A deterministic deployment strategy is adopted for reader placement. Each reader r_i ∈ R = {r_i|1 ≤ i ≤ m, m = |R|} possesses an adjustable interrogation range denoted as d_i ∈ D = {d_i|1 ≤ i ≤ k, k = |D|}, where D represents the set of available reading ranges. For each reader, the appropriate reading range is selected according to the proposed algorithm in order to achieve efficient coverage and avoid interference. A tag t_i is considered covered when at least one reader can successfully interrogate it; this condition is represented by a binary function F(t_i), where F(t_i) = 1 if t_i is covered and F(t_i) = 0 otherwise. The set of tags covered by reader r_i is represented as C(r_i).

The proposed system model is well suited for industrial and logistics IIoT environments, including smart factory production lines and warehouse management systems. In such settings, RFID tags are typically attached to products, pallets, or equipment, and the proposed algorithm provides the backend planning mechanism that determines optimal reader locations and corresponding interrogation ranges. This enables reliable full coverage, minimizes reader interference, and supports stable data acquisition for higher-level IIoT functions such as inventory tracking, automated material handling, and real-time monitoring.

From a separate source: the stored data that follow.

-- ==== Sys2Proof/Decode.lean ====
section
/-! DEFINITION. Instruction words to instructions and back (03 R70 to R87). Words are naturals below 2^32. -/

namespace Sys2Proof

/-- Bits lo+n−1:lo of a word. -/
def field (w lo n : Nat) : BitVec n := BitVec.ofNat n (w / 2 ^ lo)

/-- One bit of a word. -/
def bit (w i : Nat) : Bool := w / 2 ^ i % 2 == 1

def bitVal (b : Bool) : Nat := if b then 1 else 0

/-- Why words are not an instruction; each raises ILL (R97). -/
inductive DecodeError where
  /-- Fewer words than LEN names. -/
  | truncated
  /-- The first word is 0 (R72). -/
  | zeroWord
  /-- LEN and MAJ do not match (R70), or MAJ is reserved (R76, R83). -/
  | reservedMajor
  /-- A function, condition or minor code that the tables leave empty (R76, R77, R83). -/
  | unlistedFunction
  /-- A field that its entry forbids (R97): Instr.wellFormed names the checks. -/
  | illFormed
  deriving DecidableEq, Repr

/-- An instruction by its format: MAJ where several classes share the format, the function code, the fields. -/
inductive Form where
  | b3 (maj fn : Nat) (o : B3)
  | bi (maj fn : Nat) (o : BI)
  | bj (cnd : Nat) (o : BJ)
  | bs (fn : Nat) (o : BS)
  | arith (maj mn : Nat) (h : Head) (w : Arith)
  | cross (mn : Nat) (h : Head) (w : Cross)
  | branch (mn : Nat) (h : Head) (w : Branch)
  | mem (maj mn : Nat) (h : Head) (w : Mem)
  | remote (mn : Nat) (h : Head) (w : Remote)
  | command (maj mn : Nat) (h : Head) (w : Command)
  deriving DecidableEq, Repr

/-! ## Codes of R87 -/

def Rnd.ofCode (n : Nat) : Rnd := match n with | 0 => .rn | 1 => .rz | 2 => .ru | _ => .rd
def Rnd.code : Rnd → Nat | .rn => 0 | .rz => 1 | .ru => 2 | .rd => 3
def Scope.ofCode (n : Nat) : Scope := match n with | 0 => .team | 1 => .die | 2 => .dev | _ => .sys
def Scope.code : Scope → Nat | .team => 0 | .die => 1 | .dev => 2 | .sys => 3
def Ord.ofCode (n : Nat) : Ord := match n with | 0 => .rlx | 1 => .acq | 2 => .rel | _ => .acqrel
def Ord.code : Ord → Nat | .rlx => 0 | .acq => 1 | .rel => 2 | .acqrel => 3

def tyAt (w lo : Nat) : Ty := Ty.ofCode (field w lo 4)
def rndAt (w lo : Nat) : Rnd := Rnd.ofCode (w / 2 ^ lo % 4)
def scopeAt (w lo : Nat) : Scope := Scope.ofCode (w / 2 ^ lo % 4)
def ordAt (w lo : Nat) : Ord := Ord.ofCode (w / 2 ^ lo % 4)

/-! ## The class tables -/

/-- BVI (R76). -/
def instrBvi (fn : Nat) (o : B3) : Option Instr :=
  match fn with
  | 0 => some (.bviAdd o)
  | 1 => some (.bviSub o)
  | 2 => some (.bviMul o)
  | 3 => some (.bviMin o)
  | 4 => some (.bviMax o)
  | 5 => some (.bviAnd o)
  | 6 => some (.bviOr o)
  | 7 => some (.bviXor o)
  | 8 => some (.bviAndn o)
  | 9 => some (.bviShl o)
  | 10 => some (.bviShr o)
  | 11 => some (.bviSar o)
  | 12 => some (.bviMov o)
  | _ => none

/-- BVF (R76). -/
def instrBvf (fn : Nat) (o : B3) : Option Instr :=
  match fn with
  | 0 => some (.bvfFadd o)
  | 1 => some (.bvfFsub o)
  | 2 => some (.bvfFmul o)
  | 3 => some (.bvfFmin o)
  | 4 => some (.bvfFmax o)
  | 5 => some (.bvfFfma o)
  | 6 => some (.bvfFrcp o)
  | 7 => some (.bvfFrsq o)
  | 8 => some (.bvfFsqrt o)
  | 9 => some (.bvfFex2 o)
  | 10 => some (.bvfFlg2 o)
  | _ => none

/-- BVH (R76). -/
def instrBvh (fn : Nat) (o : B3) : Option Instr :=
  match fn with
  | 0 => some (.bvhFaddF16x2 o)
  | 1 => some (.bvhFsubF16x2 o)
  | 2 => some (.bvhFmulF16x2 o)
  | 3 => some (.bvhFminF16x2 o)
  | 4 => some (.bvhFmaxF16x2 o)
  | 5 => some (.bvhFfmaF16x2 o)
  | 16 => some (.bvhFaddBf16x2 o)
  | 17 => some (.bvhFsubBf16x2 o)
  | 18 => some (.bvhFmulBf16x2 o)
  | 19 => some (.bvhFminBf16x2 o)
  | 20 => some (.bvhFmaxBf16x2 o)
  | 21 => some (.bvhFfmaBf16x2 o)
  | _ => none

/-- BSI (R76). -/
def instrBsi (fn : Nat) (o : B3) : Option Instr :=
  match fn with
  | 0 => some (.bsiAdd o)
  | 1 => some (.bsiSub o)
  | 2 => some (.bsiMul o)
  | 3 => some (.bsiMin o)
  | 4 => some (.bsiMax o)
  | 5 => some (.bsiAnd o)
  | 6 => some (.bsiOr o)
  | 7 => some (.bsiXor o)
  | 8 => some (.bsiAndn o)
  | 9 => some (.bsiShl o)
  | 10 => some (.bsiShr o)
  | 11 => some (.bsiSar o)
  | 12 => some (.bsiMov o)
  | _ => none

/-- BVII (R76). -/
def instrBvii (fn : Nat) (o : BI) : Option Instr :=
  match fn with
  | 0 => some (.bviiAdd o)
  | 1 => some (.bviiAnd o)
  | 2 => some (.bviiOr o)
  | 3 => some (.bviiXor o)
  | 4 => some (.bviiShl o)
  | 5 => some (.bviiShr o)
  | 6 => some (.bviiSar o)
  | 7 => some (.bviiMov o)
  | _ => none

/-- BSII (R76). -/
def instrBsii (fn : Nat) (o : BI) : Option Instr :=
  match fn with
  | 0 => some (.bsiiAdd o)
  | 1 => some (.bsiiAnd o)
  | 2 => some (.bsiiOr o)
  | 3 => some (.bsiiXor o)
  | 4 => some (.bsiiShl o)
  | 5 => some (.bsiiShr o)
  | 6 => some (.bsiiSar o)
  | 7 => some (.bsiiMov o)
  | _ => none

/-- BVC (R76). -/
def instrBvc (fn : Nat) (o : B3) : Option Instr :=
  match fn with
  | 0 => some (.bvcIsetEq o)
  | 1 => some (.bvcIsetNe o)
  | 2 => some (.bvcIsetLt o)
  | 3 => some (.bvcIsetLe o)
  | 4 => some (.bvcIsetGt o)
  | 5 => some (.bvcIsetGe o)
  | 8 => some (.bvcIsetEqZ32 o)
  | 9 => some (.bvcIsetNeZ32 o)
  | 10 => some (.bvcIsetLtZ32 o)
  | 11 => some (.bvcIsetLeZ32 o)
  | 12 => some (.bvcIsetGtZ32 o)
  | 13 => some (.bvcIsetGeZ32 o)
  | 16 => some (.bvcFsetEq o)
  | 17 => some (.bvcFsetNe o)
  | 18 => some (.bvcFsetLt o)
  | 19 => some (.bvcFsetLe o)
  | 20 => some (.bvcFsetGt o)
  | 21 => some (.bvcFsetGe o)
  | 22 => some (.bvcFsetUnord o)
  | _ => none

/-- BSC (R76). -/
def instrBsc (fn : Nat) (o : B3) : Option Instr :=
  match fn with
  | 0 => some (.bscIsetEq o)
  | 1 => some (.bscIsetNe o)
  | 2 => some (.bscIsetLt o)
  | 3 => some (.bscIsetLe o)
  | 4 => some (.bscIsetGt o)
  | 5 => some (.bscIsetGe o)
  | 8 => some (.bscIsetEqZ32 o)
  | 9 => some (.bscIsetNeZ32 o)
  | 10 => some (.bscIsetLtZ32 o)
  | 11 => some (.bscIsetLeZ32 o)
  | 12 => some (.bscIsetGtZ32 o)
  | 13 => some (.bscIsetGeZ32 o)
  | _ => none
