-- ==== Sys2Proof/Machine/Trans.lean ====
section
/-! DEFINITION. The transcendental functions of XF on f32 (05 R161): fixed-point values with `workBits`
fractional bits, then one rounding. Exact cases stand apart. -/

namespace Sys2Proof.Machine

/-- Fractional bits of the working values: the smallest magnitudes of x³ for an f32 x lie above 2^−450. -/
def workBits : Nat := 800

def fixOne : Nat := 2 ^ workBits

def fixMul (a b : Nat) : Nat := a * b / 2 ^ workBits
def fixDiv (a b : Nat) : Nat := a * 2 ^ workBits / b

/-- A positive value in fixed point, truncated. -/
def Dyad.toFix (d : Dyad) : Nat :=
  let k : Int := d.e + workBits
  if k ≥ 0 then d.m * 2 ^ k.toNat else d.m / 2 ^ (-k).toNat

/-- A fixed-point value that is not exact, as a value that rounds rightly. -/
def fixDyad (neg : Bool) (n : Nat) : Dyad := stickyDyad neg n (-(workBits : Int)) true

/-- atanh z for 0 ≤ z ≤ 1/3: the terms z^(2k+1)/(2k+1). -/
def atanhTerms (z2 : Nat) : Nat → Nat → Nat → Nat
  | 0, _, _ => 0
  | n + 1, k, p => p / (2 * k + 1) + atanhTerms z2 n (k + 1) (fixMul p z2)

def fixAtanh (z : Nat) : Nat := atanhTerms (fixMul z z) 260 0 z

/-- ln 2 = 2 atanh (1/3). -/
def fixLn2 : Nat := 2 * fixAtanh (fixOne / 3)

/-- atan (1/q): alternating terms. -/
def atanTerms (q2 : Nat) : Nat → Nat → Nat → Nat × Nat
  | 0, _, _ => (0, 0)
  | n + 1, k, p =>
    let (a, b) := atanTerms q2 n (k + 1) (p / q2)
    if k % 2 = 0 then (a + p / (2 * k + 1), b) else (a, b + p / (2 * k + 1))

/-- π with 1000 fractional bits (Machin). -/
def piBits : Nat := 1000

def piFix : Nat :=
  let a := atanTerms 25 220 0 (2 ^ piBits / 5)
  let b := atanTerms (239 * 239) 70 0 (2 ^ piBits / 239)
  4 * (4 * (a.1 - a.2) - (b.1 - b.2))

/-- Σ t^n/n!. -/
def expTerms (t : Nat) : Nat → Nat → Nat → Nat
  | 0, _, _ => 0
  | n + 1, k, p => p + expTerms t n (k + 1) (fixMul p t / (k + 1))

/-- 2^f for 0 ≤ f < 1. -/
def fixExp2 (f : Nat) : Nat := expTerms (fixMul f fixLn2) 170 0 fixOne

/-- sin and cos by their series: the sums of the even and the odd terms, positive and negative. -/
def trigTerms (t2 : Nat) : Nat → Nat → Nat → Nat × Nat
  | 0, _, _ => (0, 0)
  | n + 1, k, p =>
    let (a, b) := trigTerms t2 n (k + 2) (fixMul p t2 / ((k + 1) * (k + 2)))
    (p + b, a)

def fixSin (t : Nat) : Nat := let (a, b) := trigTerms (fixMul t t) 90 1 t; a - b
def fixCos (t : Nat) : Nat := let (a, b) := trigTerms (fixMul t t) 90 0 fixOne; a - b

/-- x mod π/2 for x ≥ 0, in working bits, and the quadrant. -/
def reduceArg (d : Dyad) : Nat × Nat :=
  let k : Int := d.e + piBits
  let x := if k ≥ 0 then d.m * 2 ^ k.toNat else d.m / 2 ^ (-k).toNat
  let half := piFix / 2
  (x % half / 2 ^ (piBits - workBits), x / half % 4)

def signedTrig (q : Nat) (t : Nat) : Dyad :=
  match q with
  | 0 => fixDyad false (fixSin t)
  | 1 => fixDyad false (fixCos t)
  | 2 => fixDyad true (fixSin t)
  | _ => fixDyad true (fixCos t)

/-- sin of a nonzero value. -/
def sinDyad (d : Dyad) : Dyad :=
  let (t, q) := reduceArg d
  let v := signedTrig q t
  { v with neg := v.neg != d.neg }

/-- cos of a nonzero value. -/
def cosDyad (d : Dyad) : Dyad :=
  let (t, q) := reduceArg d
  signedTrig ((q + 1) % 4) t

/-- 2^d: the integer part moves the exponent, and an integer d is exact. -/
def exp2Dyad (d : Dyad) : Dyad :=
  let i : Int := if d.e ≥ 0 then d.atExp 0 else (d.atExp d.e) / ((2 ^ (-d.e).toNat : Nat) : Int)
  let fr : Nat := if d.e ≥ 0 then 0 else ((d.atExp d.e) % ((2 ^ (-d.e).toNat : Nat) : Int)).toNat
  if fr = 0 then { neg := false, m := 1, e := i }
  else (fixDyad false (fixExp2 (({ neg := false, m := fr, e := d.e } : Dyad).toFix))).scale i

/-- log₂ of a positive value: a power of two is exact. -/
def log2Dyad (d : Dyad) : Dyad :=
  let l := Nat.log2 d.m
  let i : Int := d.e + l
  if d.m = 2 ^ l then Dyad.ofInt i
  else
    let m := d.m * 2 ^ workBits / 2 ^ l
    let f := fixDiv (2 * fixAtanh (fixDiv (m - fixOne) (m + fixOne))) fixLn2
    let n : Int := i * (fixOne : Int) + (f : Int)
    stickyDyad (decide (n < 0)) (if n < 0 then (-n).toNat - 1 else n.toNat) (-(workBits : Int)) true

/-- tanh of a nonzero value: (1 − e^(−2x)) / (1 + e^(−2x)); from 64 on it is 1 less a little. -/
def tanhDyad (d : Dyad) : Dyad :=
  if !(d.abs.lt { neg := false, m := 64, e := 0 }) then
    stickyDyad d.neg (2 ^ 100 - 1) (-100) true
  else
    let y := fixDiv (2 * d.abs.toFix) fixLn2
    let k := y / fixOne
    let f := y % fixOne
    let w := if f = 0 then fixOne / 2 ^ k else fixExp2 (fixOne - f) / 2 ^ (k + 1)
    fixDyad d.neg (fixDiv (fixOne - w) (fixOne + w))

/-- Large magnitudes of FEX2 leave the format in either direction long before this. -/
def exp2Bound : Dyad := { neg := false, m := 1024, e := 0 }

def fEx2 (f : Fmt) (m : FMode) (a : Nat) : Nat × FFlags :=
  match f.operand m.ftz a with
  | .nan s => (f.nanCode, flagIf s flagNV)
  | .inf n => if n then (0, 0) else (f.infCode, 0)
  | .fin d =>
    let d' := if exp2Bound.lt d.abs then { exp2Bound with neg := d.neg } else d
    f.round m.rnd m.sat m.ftz (if d.m = 0 then { neg := false, m := 1, e := 0 } else exp2Dyad d')

def fLg2 (f : Fmt) (m : FMode) (a : Nat) : Nat × FFlags :=
  match f.operand m.ftz a with
  | .nan s => (f.nanCode, flagIf s flagNV)
  | .inf n => if n then (f.nanCode, flagNV) else (f.infCode, 0)
  | .fin d =>
    if d.m = 0 then (f.withSign true f.infCode, flagDZ)
    else if d.neg then (f.nanCode, flagNV)
    else f.round m.rnd m.sat m.ftz (log2Dyad d)

def fSin (f : Fmt) (m : FMode) (a : Nat) : Nat × FFlags :=
  match f.operand m.ftz a with
  | .nan s => (f.nanCode, flagIf s flagNV)
  | .inf _ => (f.nanCode, flagNV)
  | .fin d => if d.m = 0 then (f.withSign d.neg 0, 0) else f.round m.rnd m.sat m.ftz (sinDyad d)

def fCos (f : Fmt) (m : FMode) (a : Nat) : Nat × FFlags :=
  match f.operand m.ftz a with
  | .nan s => (f.nanCode, flagIf s flagNV)
  | .inf _ => (f.nanCode, flagNV)
  | .fin d => f.round m.rnd m.sat m.ftz (if d.m = 0 then { neg := false, m := 1, e := 0 } else cosDyad d)

def fTanh (f : Fmt) (m : FMode) (a : Nat) : Nat × FFlags :=
  match f.operand m.ftz a with
  | .nan s => (f.nanCode, flagIf s flagNV)
  | .inf n => (f.withSign n (f.round .rn false false { neg := false, m := 1, e := 0 }).1, 0)
  | .fin d => if d.m = 0 then (f.withSign d.neg 0, 0) else f.round m.rnd m.sat m.ftz (tanhDyad d)

end Sys2Proof.Machine
end

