-- ==== Sys2Proof/Machine/FloatArith.lean ====
section
/-! DEFINITION. The XF instructions (05 R157 to R161). -/

namespace Sys2Proof.Machine

def ffmaRule (t : Ty) : ArithRule :=
  { tys := Ty.isFloat, rnd := true, sat := true, ftz := true, c := .reg t.regs }
def fsetRule : ArithRule := { tys := Ty.isFloat, ftz := true, c := .code 7, nD := fun _ => 1, predD := true }
def fclassRule : ArithRule := { tys := Ty.isFloat, readsB := false, nD := fun _ => 1 }

def fmtOf (t : Ty) : Fmt := (tyFmt t).getD fmtF32

def Arith.mode (w : Arith) : FMode := { rnd := w.rnd, sat := w.sat, ftz := w.ftz }

/-- A floating operation whose result has the instruction's type. -/
def issueFloat (i : Instr) (rule : ArithRule) (op : Fmt → FMode → Nat → Nat → Nat → Nat × FFlags) (h : Head) (w : Arith)
    (s : State) : Host.Outcome State Fault Refusal :=
  issueArith i rule w.ty w.ty w.ty h w
    (fun _ u a b c =>
      let (r, fl) := op (fmtOf w.ty) (Arith.mode w) a b c
      (resultWrites w.ty w.dk u h.d.toNat r, fl)) s

/-- FSIN, FCOS and FTANH are class L: the result is pending until it lands. -/
def issueFloatLong (i : Instr) (op : Fmt → FMode → Nat → Nat × FFlags) (h : Head) (w : Arith) (s : State) :
    Host.Outcome State Fault Refusal :=
  issueLong i (Head.info h (arithRegs (xf1 isF32 false false) h w ++ guardRegs h)) h.la.toNat (regGroup w.dk 1 h.d.toNat)
    (fun x =>
      longResult (unitsOf x h.gp h.gn w.dk) fun u =>
        let (r, fl) := op (fmtOf w.ty) (Arith.mode w) (Arith.opA h w w.ty x u)
        (resultWrites w.ty w.dk u h.d.toNat r, fl)) s

/-- XF_FADD (R158): Floating add with RND, SAT and FTZ. -/
def execXfFadd (h : Head) (w : Arith) (s : State) : Host.Outcome State Fault Refusal :=
  issueFloat (.xfFadd h w) (xf2 true true) (fun f m a b _ => fAdd f m a b) h w s

/-- XF_FSUB (R158): Floating subtract. -/
def execXfFsub (h : Head) (w : Arith) (s : State) : Host.Outcome State Fault Refusal :=
  issueFloat (.xfFsub h w) (xf2 true true) (fun f m a b _ => fSub f m a b) h w s

/-- XF_FMUL (R158): Floating multiply. -/
def execXfFmul (h : Head) (w : Arith) (s : State) : Host.Outcome State Fault Refusal :=
  issueFloat (.xfFmul h w) (xf2 true true) (fun f m a b _ => fMul f m a b) h w s

/-- XF_FFMA (R158): Fused multiply-add with one rounding. -/
def execXfFfma (h : Head) (w : Arith) (s : State) : Host.Outcome State Fault Refusal :=
  issueFloat (.xfFfma h w) (ffmaRule w.ty) fFma h w s

/-- XF_FMIN (R158): Floating minimum. -/
def execXfFmin (h : Head) (w : Arith) (s : State) : Host.Outcome State Fault Refusal :=
  issueFloat (.xfFmin h w) (xf2 false false) (fun f m a b _ => fMinMax false f m a b) h w s

/-- XF_FMAX (R158): Floating maximum. -/
def execXfFmax (h : Head) (w : Arith) (s : State) : Host.Outcome State Fault Refusal :=
  issueFloat (.xfFmax h w) (xf2 false false) (fun f m a b _ => fMinMax true f m a b) h w s

/-- XF_FSET (R159): Floating compare into a predicate or a scalar. -/
def execXfFset (h : Head) (w : Arith) (s : State) : Host.Outcome State Fault Refusal :=
  issueArith (.xfFset h w) fsetRule w.ty w.ty w.ty h w
    (fun _ u a b _ =>
      let (r, fl) := fSet (fmtOf w.ty) w.ftz h.c.toNat a b
      ([setWrite w u h.d.toNat r], fl)) s

/-- XF_FCLASS (R159): Writes a one-hot class mask of the operand. -/
def execXfFclass (h : Head) (w : Arith) (s : State) : Host.Outcome State Fault Refusal :=
  issueArith (.xfFclass h w) fclassRule w.ty w.ty w.ty h w
    (fun _ u a _ _ => (writesFrom w.dk u h.d.toNat [BitVec.ofNat 32 (fClass (fmtOf w.ty) a)], 0)) s

/-- XF_FRND (R160): Rounds to an integral value of the same type. -/
def execXfFrnd (h : Head) (w : Arith) (s : State) : Host.Outcome State Fault Refusal :=
  issueFloat (.xfFrnd h w) (xf1 Ty.isFloat true false) (fun f m a _ _ => fRnd f m a) h w s

/-- XF_FRCP (R161): Correctly rounded reciprocal. -/
def execXfFrcp (h : Head) (w : Arith) (s : State) : Host.Outcome State Fault Refusal :=
  issueFloat (.xfFrcp h w) (xf1 isF3264 true true) (fun f m a _ _ => fRcp f m a) h w s

/-- XF_FRSQ (R161): Correctly rounded reciprocal square root. -/
def execXfFrsq (h : Head) (w : Arith) (s : State) : Host.Outcome State Fault Refusal :=
  issueFloat (.xfFrsq h w) (xf1 isF3264 false false) (fun f m a _ _ => fRsq f m a) h w s

/-- XF_FSQRT (R161): Correctly rounded square root. -/
def execXfFsqrt (h : Head) (w : Arith) (s : State) : Host.Outcome State Fault Refusal :=
  issueFloat (.xfFsqrt h w) (xf1 isF3264 true true) (fun f m a _ _ => fSqrt f m a) h w s

/-- XF_FEX2 (R161): Correctly rounded base-2 exponential. -/
def execXfFex2 (h : Head) (w : Arith) (s : State) : Host.Outcome State Fault Refusal :=
  issueFloat (.xfFex2 h w) (xf1 isF32 false false) (fun f m a _ _ => fEx2 f m a) h w s

/-- XF_FLG2 (R161): Correctly rounded base-2 logarithm. -/
def execXfFlg2 (h : Head) (w : Arith) (s : State) : Host.Outcome State Fault Refusal :=
  issueFloat (.xfFlg2 h w) (xf1 isF32 false false) (fun f m a _ _ => fLg2 f m a) h w s

/-- XF_FSIN (R161): Correctly rounded sine, class L. -/
def execXfFsin (h : Head) (w : Arith) (s : State) : Host.Outcome State Fault Refusal :=
  issueFloatLong (.xfFsin h w) (fun f m a => fSin f m a) h w s

/-- XF_FCOS (R161): Correctly rounded cosine, class L. -/
def execXfFcos (h : Head) (w : Arith) (s : State) : Host.Outcome State Fault Refusal :=
  issueFloatLong (.xfFcos h w) (fun f m a => fCos f m a) h w s

/-- XF_FTANH (R161): Correctly rounded hyperbolic tangent, class L. -/
def execXfFtanh (h : Head) (w : Arith) (s : State) : Host.Outcome State Fault Refusal :=
  issueFloatLong (.xfFtanh h w) (fun f m a => fTanh f m a) h w s

end Sys2Proof.Machine
end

The objective of this study is to minimize the total number of deployed readers while maintaining complete tag coverage and avoiding overlap among reader interrogation zones. The mathematical formulation of the proposed problem is defined through three core equations. Equation (1) expresses the objective of minimizing the total number of deployed readers required to achieve complete coverage of all tags within the monitored region. This objective reflects the efficiency of the deployment strategy in reducing both hardware costs and potential interference among readers. Equation (2) enforces the coverage constraint, ensuring that every tag in the set T is covered by at least one reader. This condition guarantees full accessibility of tag information across the monitored field and prevents coverage gaps that may lead to incomplete data collection. Equation (3) defines the interference avoidance constraint, which restricts overlapping tag coverage between any two active readers r_i and r_j. This constraint is designed to prevent reader-to-tag interference, thereby maintaining reliable communication and reducing redundant interrogation of the same tag. Together, these three equations constitute a constrained optimization problem that seeks to achieve complete tag coverage with the minimum number of readers while preserving collision-free communication.

$$\min \left|R\right|$$

(1)

$${\displaystyle \sum {}_{t_i\in T}F\left(t_i\right) =\left|T\right|}$$

(2)

$${\displaystyle \sum {}_{r_i,r_j\in R}\left|C\left(r_i\right)\cap C\left(r_j\right)\right|}=\varnothing , \forall r_i\ne r_j$$

(3)

4. The Concept and Approach

This section presents the design concept and operational procedure of the proposed Reader Deployment Algorithm with Adjustable Reader range (RDA2R). The algorithm aims to determine optimal reader positions and corresponding interrogation ranges based on the known spatial distribution of RFID tags. By integrating deterministic placement with adaptive range adjustment, the proposed framework effectively mitigates reader-to-tag interference and minimizes the number of deployed readers required for complete tag coverage.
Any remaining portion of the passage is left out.